Chapter 3: The Knowledge of God Has Been Naturally Implanted in the Minds of Men.

It is worth remembering that in Book 1 (where we will be all year), Calvin is speaking of knowledge of God as creator.* In Book 2, he moves on to knowledge of God the redeemer in Christ. So, as we read his words about knowledge of God, he is not yet talking about saving knowledge through Christ. When he speak of all men knowing God and who he is, he is referring to the knowledge of God that is evidenced through creation and the conscience of man.

In this chapter, he talks of how the knowledge of God is in the minds of men:
There is within the human mind, and indeed by natural instinct, an awareness of divinity... God himself has implanted in all men a certain understanding of his divine majesty. (Ch 3, pt 1, p43)
All peoples and civilisations have an idea of the divine, and even idolatry is proof of it - mankind are willing to worship objects of wood and stone to fulfill this knowledge.

Therefore, religion is not an invention:
it is utterly vain for some men to say that religion was invented by the subtlety and craft of a few to hold the simple folk in thrall by this device... (p44)
Even those who claim to be atheists cannot always fully sustain their own position. Like the friend who claims not to believe in God, but is happy for you to pray for him. The person who doesn't want to know God, but still asks you why He would let someone she loved die.
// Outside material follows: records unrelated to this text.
@[simp] theorem State.putCore_clock (s : State) (d c : Nat) (x : Core) : (s.putCore d c x).clock = s.clock := rfl
@[simp] theorem State.putCore_seq (s : State) (d c : Nat) (x : Core) : (s.putCore d c x).seq = s.seq := rfl
@[simp] theorem State.putCore_fresh (s : State) (d c : Nat) (x : Core) : (s.putCore d c x).fresh = s.fresh := rfl
@[simp] theorem State.putCore_freeCtr (s : State) (d c : Nat) (x : Core) : (s.putCore d c x).freeCtr = s.freeCtr := rfl
@[simp] theorem State.putCore_agenda (s : State) (d c : Nat) (x : Core) : (s.putCore d c x).agenda = s.agenda := rfl
@[simp] theorem State.putCore_cur (s : State) (d c : Nat) (x : Core) : (s.putCore d c x).cur = s.cur := rfl
@[simp] theorem State.putCore_idle (s : State) (d c : Nat) (x : Core) : (s.putCore d c x).idle = s.idle := rfl
@[simp] theorem State.putCore_gangs (s : State) (d c : Nat) (x : Core) : (s.putCore d c x).gangs = s.gangs := rfl
@[simp] theorem State.putCore_cohorts (s : State) (d c : Nat) (x : Core) : (s.putCore d c x).cohorts = s.cohorts := rfl
@[simp] theorem State.putCore_grids (s : State) (d c : Nat) (x : Core) : (s.putCore d c x).grids = s.grids := rfl
@[simp] theorem State.putCore_cores (s : State) (d c : Nat) (x : Core) : (s.putCore d c x).cores = spSet Core.reset s.cores (coreKey d c) x := rfl
@[simp] theorem State.putCore_segments (s : State) (d c : Nat) (x : Core) : (s.putCore d c x).segments = s.segments := rfl
@[simp] theorem State.putCore_handles (s : State) (d c : Nat) (x : Core) : (s.putCore d c x).handles = s.handles := rfl
@[simp] theorem State.putCore_queues (s : State) (d c : Nat) (x : Core) : (s.putCore d c x).queues = s.queues := rfl
@[simp] theorem State.putCore_saved (s : State) (d c : Nat) (x : Core) : (s.putCore d c x).saved = s.saved := rfl
@[simp] theorem State.putCore_served (s : State) (d c : Nat) (x : Core) : (s.putCore d c x).served = s.served := rfl
@[simp] theorem State.putCore_reserveQ (s : State) (d c : Nat) (x : Core) : (s.putCore d c x).reserveQ = s.reserveQ := rfl
@[simp] theorem State.putCore_reserveL1 (s : State) (d c : Nat) (x : Core) : (s.putCore d c x).reserveL1 = s.reserveL1 := rfl
@[simp] theorem State.putCore_failing (s : State) (d c : Nat) (x : Core) : (s.putCore d c x).failing = s.failing := rfl
@[simp] theorem State.putCore_deadQuartets (s : State) (d c : Nat) (x : Core) : (s.putCore d c x).deadQuartets = s.deadQuartets := rfl
@[simp] theorem State.putCore_leavingDies (s : State) (d c : Nat) (x : Core) : (s.putCore d c x).leavingDies = s.leavingDies := rfl
@[simp] theorem State.putCore_hbm (s : State) (d c : Nat) (x : Core) : (s.putCore d c x).hbm = s.hbm := rfl
@[simp] theorem State.putCore_poison (s : State) (d c : Nat) (x : Core) : (s.putCore d c x).poison = s.poison := rfl
@[simp] theorem State.putCore_l2 (s : State) (d c : Nat) (x : Core) : (s.putCore d c x).l2 = s.l2 := rfl
@[simp] theorem State.putCore_hostMem (s : State) (d c : Nat) (x : Core) : (s.putCore d c x).hostMem = s.hostMem := rfl
@[simp] theorem State.putCore_asids (s : State) (d c : Nat) (x : Core) : (s.putCore d c x).asids = s.asids := rfl
@[simp] theorem State.putCore_protBase (s : State) (d c : Nat) (x : Core) : (s.putCore d c x).protBase = s.protBase := rfl
@[simp] theorem State.putCore_protPages (s : State) (d c : Nat) (x : Core) : (s.putCore d c x).protPages = s.protPages := rfl
@[simp] theorem State.putCore_locked (s : State) (d c : Nat) (x : Core) : (s.putCore d c x).locked = s.locked := rfl
@[simp] theorem State.putCore_protUsed (s : State) (d c : Nat) (x : Core) : (s.putCore d c x).protUsed = s.protUsed := rfl
@[simp] theorem State.putCore_invals (s : State) (d c : Nat) (x : Core) : (s.putCore d c x).invals = s.invals := rfl
@[simp] theorem State.putCore_dieXl (s : State) (d c : Nat) (x : Core) : (s.putCore d c x).dieXl = s.dieXl := rfl
@[simp] theorem State.putCore_atc (s : State) (d c : Nat) (x : Core) : (s.putCore d c x).atc = s.atc := rfl
@[simp] theorem State.putCore_refusedHost (s : State) (d c : Nat) (x : Core) : (s.putCore d c x).refusedHost = s.refusedHost := rfl
@[simp] theorem State.putCore_hostIn (s : State) (d c : Nat) (x : Core) : (s.putCore d c x).hostIn = s.hostIn := rfl
@[simp] theorem State.putCore_atsReqs (s : State) (d c : Nat) (x : Core) : (s.putCore d c x).atsReqs = s.atsReqs := rfl
@[simp] theorem State.putCore_atsBy16 (s : State) (d c : Nat) (x : Core) : (s.putCore d c x).atsBy16 = s.atsBy16 := rfl
@[simp] theorem State.putCore_members (s : State) (d c : Nat) (x : Core) : (s.putCore d c x).members = s.members := rfl
@[simp] theorem State.putCore_flights (s : State) (d c : Nat) (x : Core) : (s.putCore d c x).flights = s.flights := rfl
@[simp] theorem State.putCore_reqs (s : State) (d c : Nat) (x : Core) : (s.putCore d c x).reqs = s.reqs := rfl
@[simp] theorem State.putCore_resends (s : State) (d c : Nat) (x : Core) : (s.putCore d c x).resends = s.resends := rfl
@[simp] theorem State.putCore_links (s : State) (d c : Nat) (x : Core) : (s.putCore d c x).links = s.links := rfl
@[simp] theorem State.putCore_routes (s : State) (d c : Nat) (x : Core) : (s.putCore d c x).routes = s.routes := rfl
@[simp] theorem State.putCore_delays (s : State) (d c : Nat) (x : Core) : (s.putCore d c x).delays = s.delays := rfl
@[simp] theorem State.putCore_checks (s : State) (d c : Nat) (x : Core) : (s.putCore d c x).checks = s.checks := rfl
@[simp] theorem State.putCore_corrected (s : State) (d c : Nat) (x : Core) : (s.putCore d c x).corrected = s.corrected := rfl
@[simp] theorem State.putCore_seenView (s : State) (d c : Nat) (x : Core) : (s.putCore d c x).seenView = s.seenView := rfl
@[simp] theorem State.putCore_seenLow (s : State) (d c : Nat) (x : Core) : (s.putCore d c x).seenLow = s.seenLow := rfl
@[simp] theorem State.putCore_notices (s : State) (d c : Nat) (x : Core) : (s.putCore d c x).notices = s.notices := rfl
@[simp] theorem State.putCore_lastReq (s : State) (d c : Nat) (x : Core) : (s.putCore d c x).lastReq = s.lastReq := rfl
@[simp] theorem State.putCore_unanswered (s : State) (d c : Nat) (x : Core) : (s.putCore d c x).unanswered = s.unanswered := rfl
@[simp] theorem State.putCore_resync (s : State) (d c : Nat) (x : Core) : (s.putCore d c x).resync = s.resync := rfl
@[simp] theorem State.putCore_remap (s : State) (d c : Nat) (x : Core) : (s.putCore d c x).remap = s.remap := rfl
@[simp] theorem State.putCore_spares (s : State) (d c : Nat) (x : Core) : (s.putCore d c x).spares = s.spares := rfl
@[simp] theorem State.putCore_homeModes (s : State) (d c : Nat) (x : Core) : (s.putCore d c x).homeModes = s.homeModes := rfl
@[simp] theorem State.putCore_pcie (s : State) (d c : Nat) (x : Core) : (s.putCore d c x).pcie = s.pcie := rfl
@[simp] theorem State.putCore_pcieUp (s : State) (d c : Nat) (x : Core) : (s.putCore d c x).pcieUp = s.pcieUp := rfl
@[simp] theorem State.putCore_fns (s : State) (d c : Nat) (x : Core) : (s.putCore d c x).fns = s.fns := rfl
@[simp] theorem State.putCore_pri (s : State) (d c : Nat) (x : Core) : (s.putCore d c x).pri = s.pri := rfl
@[simp] theorem State.putCore_windows (s : State) (d c : Nat) (x : Core) : (s.putCore d c x).windows = s.windows := rfl
@[simp] theorem State.putCore_imports (s : State) (d c : Nat) (x : Core) : (s.putCore d c x).imports = s.imports := rfl
@[simp] theorem State.putCore_unreachable (s : State) (d c : Nat) (x : Core) : (s.putCore d c x).unreachable = s.unreachable := rfl
@[simp] theorem State.putCore_remoteReply (s : State) (d c : Nat) (x : Core) : (s.putCore d c x).remoteReply = s.remoteReply := rfl
@[simp] theorem State.putCore_remoteBad (s : State) (d c : Nat) (x : Core) : (s.putCore d c x).remoteBad = s.remoteBad := rfl
@[simp] theorem State.putCore_gander (s : State) (d c : Nat) (x : Core) : (s.putCore d c x).gander = s.gander := rfl
@[simp] theorem State.putCore_up (s : State) (d c : Nat) (x : Core) : (s.putCore d c x).up = s.up := rfl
So, Calvin claims, actual godlessness is impossible.
Indeed, the perversity of the impious, who though they struggle furiously are unable to extricate themselves from the fear of God, is abundant testimony that this conviction, namely, that there is some God, is naturally inborn in all, and is fixed deep within, as it were in the very marrow. (p46)
Do we believe this? Do you assume a knowledge of God when you speak to un-believers? If we agree with Calvin, we can. For all the current ideas of post-modernism and the death of religion (which, as we see, is not so new if Calvin was writing about it!), generally people do have a sense of the divine. Someone (hopefully) is in control of the world. Someone made the ordered beauty we see in creation. People do search for meaning in life.

Perhaps we should let God as creator speak more clearly to his creation. Show people that innate longing for God felt by all mankind. Point out the knowledge of God that already resides in them.

And then, show them to the Christ who has saved them.